Op seizoenbasis werd ree het hele jaar door in hoge mate geconsumeerd zonder daarbij een voorkeur voor juveniele dieren waar te nemen, i.e. het aandeel kalveren in het dieet was ongeveer even groot als het aandeel in de totale reeënpopulatie. In het geval van edelhert werd wel een voorkeur voor kalveren waargenomen, leidend tot een licht hogere consumptie van deze prooisoort tijdens de zomerperiode (zie ook par. 7.5 voor een Nederlands voorbeeld). Wildzwijn werd voornamelijk tijdens het voorjaar in het dieet aangetroffen wanneer biggen massaal in de populatie aanwezig zijn. Bovendien nam het aandeel wildzwijn gedurende de studieperiode duidelijk toe wanneer sprake was van een mastjaar (= een jaar waarin beuken en eiken veel vruchten produceren), gevolgd door een mildere winter, resulterend in een groter reproductiesucces. Voor ree en edelhert bleef de bijdrage eerder stabiel op jaarbasis.

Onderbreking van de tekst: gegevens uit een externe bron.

-- ==== Sys2Proof/Proofs/EarthTide/Writes.lean ====
section
/-! SUPPORT. WRITE CONSTITUENT, WRITE SITE and CLEAR SITE (R93 to R96): what each accepts, and the one entry that it writes. -/

namespace Sys2Proof.Machine

open Sys2Proof

variable {s : State} {k : Nat}

/-! ### Reads after writes of the tide tables -/

theorem constituent_setConstituent_self (c : Constituent) (h : k < 12) : (s.setConstituent k c).constituent k = c := by
  simp [State.constituent, State.setConstituent, h]

theorem constituent_setConstituent_of_ne {j : Nat} (c : Constituent) (h : j ≠ k) :
    (s.setConstituent k c).constituent j = s.constituent j := by
  simp [State.constituent, State.setConstituent, Vector.getElem?_setIfInBounds_ne h.symm]

theorem site_setSite_self (c : Site) (h : k < 8) : (s.setSite k c).site k = c := by
  simp [State.site, State.setSite, h]

theorem site_setSite_of_ne {j : Nat} (c : Site) (h : j ≠ k) : (s.setSite k c).site j = s.site j := by
  simp [State.site, State.setSite, Vector.getElem?_setIfInBounds_ne h.symm]

/-- R96: a map of the whole table, read at one site. -/
theorem site_map (f : Site → Site) {m : Nat} (hm : m < 8) :
    (({ s with sites := s.sites.map f } : State)).site m = f (s.site m) := by
  simp [State.site, hm]

theorem sites_toList (s : State) : s.sites.toList = (List.range 8).map s.site := by
  refine List.ext_getElem (by simp) fun m hm _ => ?_
  have hm : m < 8 := by simpa using hm
  simp [State.site, hm]

/-! ### WRITE CONSTITUENT (R93) -/

/-- R93: the tables after an accepted WRITE CONSTITUENT. -/
def State.constituentWritten (s : State) (k : Nat) (c : Constituent) : State :=
  { s.setConstituent k c with sites := s.sites.map Site.advance }

theorem yesNo_of_lt_two {e : Nat} (h : e < 2) : yesNo e = some (decide (e = 1)) := by
  interval_cases e <;> rfl

theorem yesNo_of_two_le {e : Nat} (h : 2 ≤ e) : yesNo e = none := by
  obtain ⟨n, rfl⟩ := Nat.exists_eq_add_of_le h
  rw [Nat.add_comm]
  rfl

/-- R93: the ranges that WRITE CONSTITUENT refuses. -/
def badConstituent (k speed phase : Nat) : Bool :=
  !(k < Config.constituents) || !(1 ≤ speed && speed ≤ 16777215) || !(phase ≤ 65535)

theorem writeConstituentBody_of_lt {e speed phase : Nat} (he : e < 2) :
    writeConstituentBody k e speed phase s =
      if badConstituent k speed phase then s.refuse .badValue
      else (s.constituentWritten k (writtenConstituent (decide (e = 1)) speed phase)).respond .ok
        ((List.range 8).flatMap fun m => u16 (((s.site m).revision + 1) % 65536)) := by
  simp only [writeConstituentBody, yesNo_of_lt_two he]
  rw [← badConstituent]
  split
  · rfl
  · have hbytes : (s.sites.map Site.advance).toList.flatMap (fun c => u16 c.revision) =
        (List.range 8).flatMap fun m => u16 (((s.site m).revision + 1) % 65536) := by
      rw [Vector.toList_map, sites_toList, List.map_map, List.flatMap_map]
      rfl
    exact congrArg _ hbytes

theorem writeConstituent_claim : Claims.WriteConstituent := by
  intro s k e speed phase hserves
  have hexec := hostCommand_of_serves (writeConstituentBody k e speed phase) hserves
  refine ⟨fun hk he h1 h2 h3 => ⟨_, hexec, ?_⟩, fun h => hexec.trans (congrArg _ ?_)⟩
  · have hin : badConstituent k speed phase = false := by
      simp [badConstituent, Config.constituents, hk, h1, h2, h3]
    rw [writeConstituentBody_of_lt he, if_neg (by simp [hin])]
    refine ⟨rfl, rfl, constituent_setConstituent_self (s := s) _ hk,
      fun j hj => constituent_setConstituent_of_ne (s := s) _ hj, fun m hm => site_map (s := s) Site.advance hm⟩
  · rcases Nat.lt_or_ge e 2 with he | he
    · have hbad : badConstituent k speed phase = true := by
        simp only [badConstituent, Config.constituents, Bool.or_eq_true, Bool.not_eq_true', Bool.and_eq_false_iff,
          decide_eq_false_iff_not]
        rcases h with h | h | h | h | h
        · exact .inl (.inl (decide_eq_false (Nat.not_lt.2 h)))
        all_goals omega
      rw [writeConstituentBody_of_lt he, if_pos hbad]
    · simp only [writeConstituentBody, yesNo_of_two_le he]

/-! ### WRITE SITE and CLEAR SITE (R94, R95) -/

theorem pairsInRange_iff (ps : List (Nat × Nat)) : pairsInRange ps = true ↔ ∀ p ∈ ps, p.1 ≤ 2000 ∧ p.2 ≤ 65535 := by
  simp [pairsInRange]

theorem writeSiteBody_of_length {ps : List (Nat × Nat)} (h : ps.length = 12) :
    writeSiteBody k ps s = if !(k < Config.sites) || !pairsInRange ps then s.refuse .badValue
      else (s.setSite k (writtenSite ps (s.site k))).respond .ok (u8 k ++ u16 (((s.site k).revision + 1) % 65536)) := by
  rw [writeSiteBody, if_neg (not_not.2 h)]
  rfl

theorem writeSite_claim (s : State) (k : Nat) (ps : List (Nat × Nat)) (h : s.serves (.writeSite k ps) .readyRestore = true)
    (hlen : ps.length = 12) :
    (k < 8 → (∀ p ∈ ps, p.1 ≤ 2000 ∧ p.2 ≤ 65535) → ∃ t, exec (.writeSite k ps) s = .next t ∧
      t = { s with sites := t.sites, link := t.link } ∧
      t.link = (s.respond .ok (u8 k ++ u16 (((s.site k).revision + 1) % 65536))).link ∧
      t.site k = { set := true, revision := ((s.site k).revision + 1) % 65536, pairs := ps, damaged := false,
                   sound := true } ∧ ∀ j, j ≠ k → t.site j = s.site j) ∧
    (8 ≤ k ∨ (∃ p ∈ ps, 2000 < p.1 ∨ 65535 < p.2) → exec (.writeSite k ps) s = .next (s.refuse .badValue)) := by
  have hexec := hostCommand_of_serves (writeSiteBody k ps) h
  rw [writeSiteBody_of_length hlen] at hexec
  refine ⟨fun hk hps => ?_, fun hbad => ?_⟩
  · rw [if_neg (by simp [Config.sites, hk, (pairsInRange_iff ps).2 hps])] at hexec
    exact ⟨_, hexec, rfl, rfl, site_setSite_self (s := s) _ hk, fun j hj => site_setSite_of_ne (s := s) _ hj⟩
  · rw [if_pos] at hexec
    · exact hexec
    · rcases hbad with hk | ⟨p, hp, hout⟩
      · rw [decide_eq_false (p := k < Config.sites) (Nat.not_lt.2 hk)]
        rfl
      · have hno : ¬pairsInRange ps = true := fun hin => by
          have := (pairsInRange_iff ps).1 hin p hp
          omega
        simp [Bool.eq_false_iff.2 hno]

theorem clearSite_claim (s : State) (k : Nat) (h : s.serves (.clearSite k) .ready = true) :
    (k < 8 → ∃ t, exec (.clearSite k) s = .next t ∧ t = { s with sites := t.sites, link := t.link } ∧
      t.link = (s.respond .ok (u16 (((s.site k).revision + 1) % 65536))).link ∧
      t.site k = { set := false, revision := ((s.site k).revision + 1) % 65536, pairs := List.replicate 12 (0, 0),
                   damaged := false, sound := true } ∧ ∀ j, j ≠ k → t.site j = s.site j) ∧
    (8 ≤ k → exec (.clearSite k) s = .next (s.refuse .badValue)) := by
  have hexec := hostCommand_of_serves (clearSiteBody k) h
  rw [clearSiteBody] at hexec
  refine ⟨fun hk => ?_, fun hk => ?_⟩
  · rw [if_neg (by simp [Config.sites, hk])] at hexec
    exact ⟨_, hexec, rfl, rfl, site_setSite_self (s := s) _ hk, fun j hj => site_setSite_of_ne (s := s) _ hj⟩
  · rwa [decide_eq_false (p := k < Config.sites) (Nat.not_lt.2 hk)] at hexec

/-- Settles O26: each accepted write replaces its own entry, and a field out of range refuses it. -/
theorem tideWrites : Obligations.TideWrites :=
  ⟨writeConstituent_claim, fun s k ps => ⟨writeSite_claim s k ps, clearSite_claim s k⟩⟩

end Sys2Proof.Machine
end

Moeflon werd vooral bij aanvang van de studieperiode als prooi vastgesteld, waarna de soort in het wild grotendeels verdween (2001-02: 8,6%, 2001-21: 0,4%). Ook damhert maakte een klein deel van het dieet uit (5,9%), overeenkomstig met het lage aandeel in de wilde evenhoevigengemeenschap. Verder bestond het menu voornamelijk uit haasachtigen (3,2%). In Königsbrücker Heide, een van de geïnventariseerde natuurgebieden, bedroeg de geconsumeerde biomassa van bever 7,2% gedurende 2005-2014 (Holzapfel et al., 2017). In het gehele studiegebied leverde vee, overwegend schaap, slechts een beperkte bijdrage aan het dieet (1,6%). Mogelijk is dat lage percentage het gevolg van het gegeven dat de meeste wolven gevestigde dieren betreffen (dus geen zwervers) en tevens dat veehouders al vele jaren ervaring hebben met preventie. Kleine zoogdieren, vooral woelmuizen, werden af en toe teruggevonden in de uitwerpselen, maar maakten na omzetting tot biomassa slechts een miniem deel van het dieet uit. Voorts werden andere middelgrote zoogdieren, zoals muskusrat, vos, kat, wasbeerhond, vogels, vissen en vruchten (meestal appels) sporadisch waargenomen.
Vlaanderen
Ook in Vlaanderen werd reeds een eerste dieetanalyse uitgevoerd, gebruikmakend van de mechanische methode (Van der Veken et al., 2021). De frequentie van voorkomen (FO) werd berekend op basis van 140 uitwerpselen, aangetroffen binnen het wolventerritorium in Limburg. FO is het percentage monsters waarin een bepaalde prooisoort wordt aangetroffen op het totaalaantal onderzochte monsters. Deze methode heeft als nadeel dat een groter belang wordt gegeven aan kleinere prooisoorten (bv. haasachtigen en kleine zoogdieren), aangezien de hoeveelheid onverteerbaar materiaal (haren, boten tandfragmenten) per eenheid biomassa relatief toeneemt bij kleinere prooien.
Wilde evenhoevigen werden in 90% van de uitwerpselen waargenomen. Ook hier bleek ree jaarrond de frequentste soort (FO=69,3%), gevolgd door zwijn (FO=22,9%). Net als in Saksen bleek predatie van wildzwijn zich vooral te richten op biggen tijdens het voorjaar. In totaal bleek 59,4% van de wilde zwijnen jonger dan 3-5 maanden. Damhert, verwilderd of in gevangenschap, werd in 7,1% van de uitwerpselen geïdentificeerd.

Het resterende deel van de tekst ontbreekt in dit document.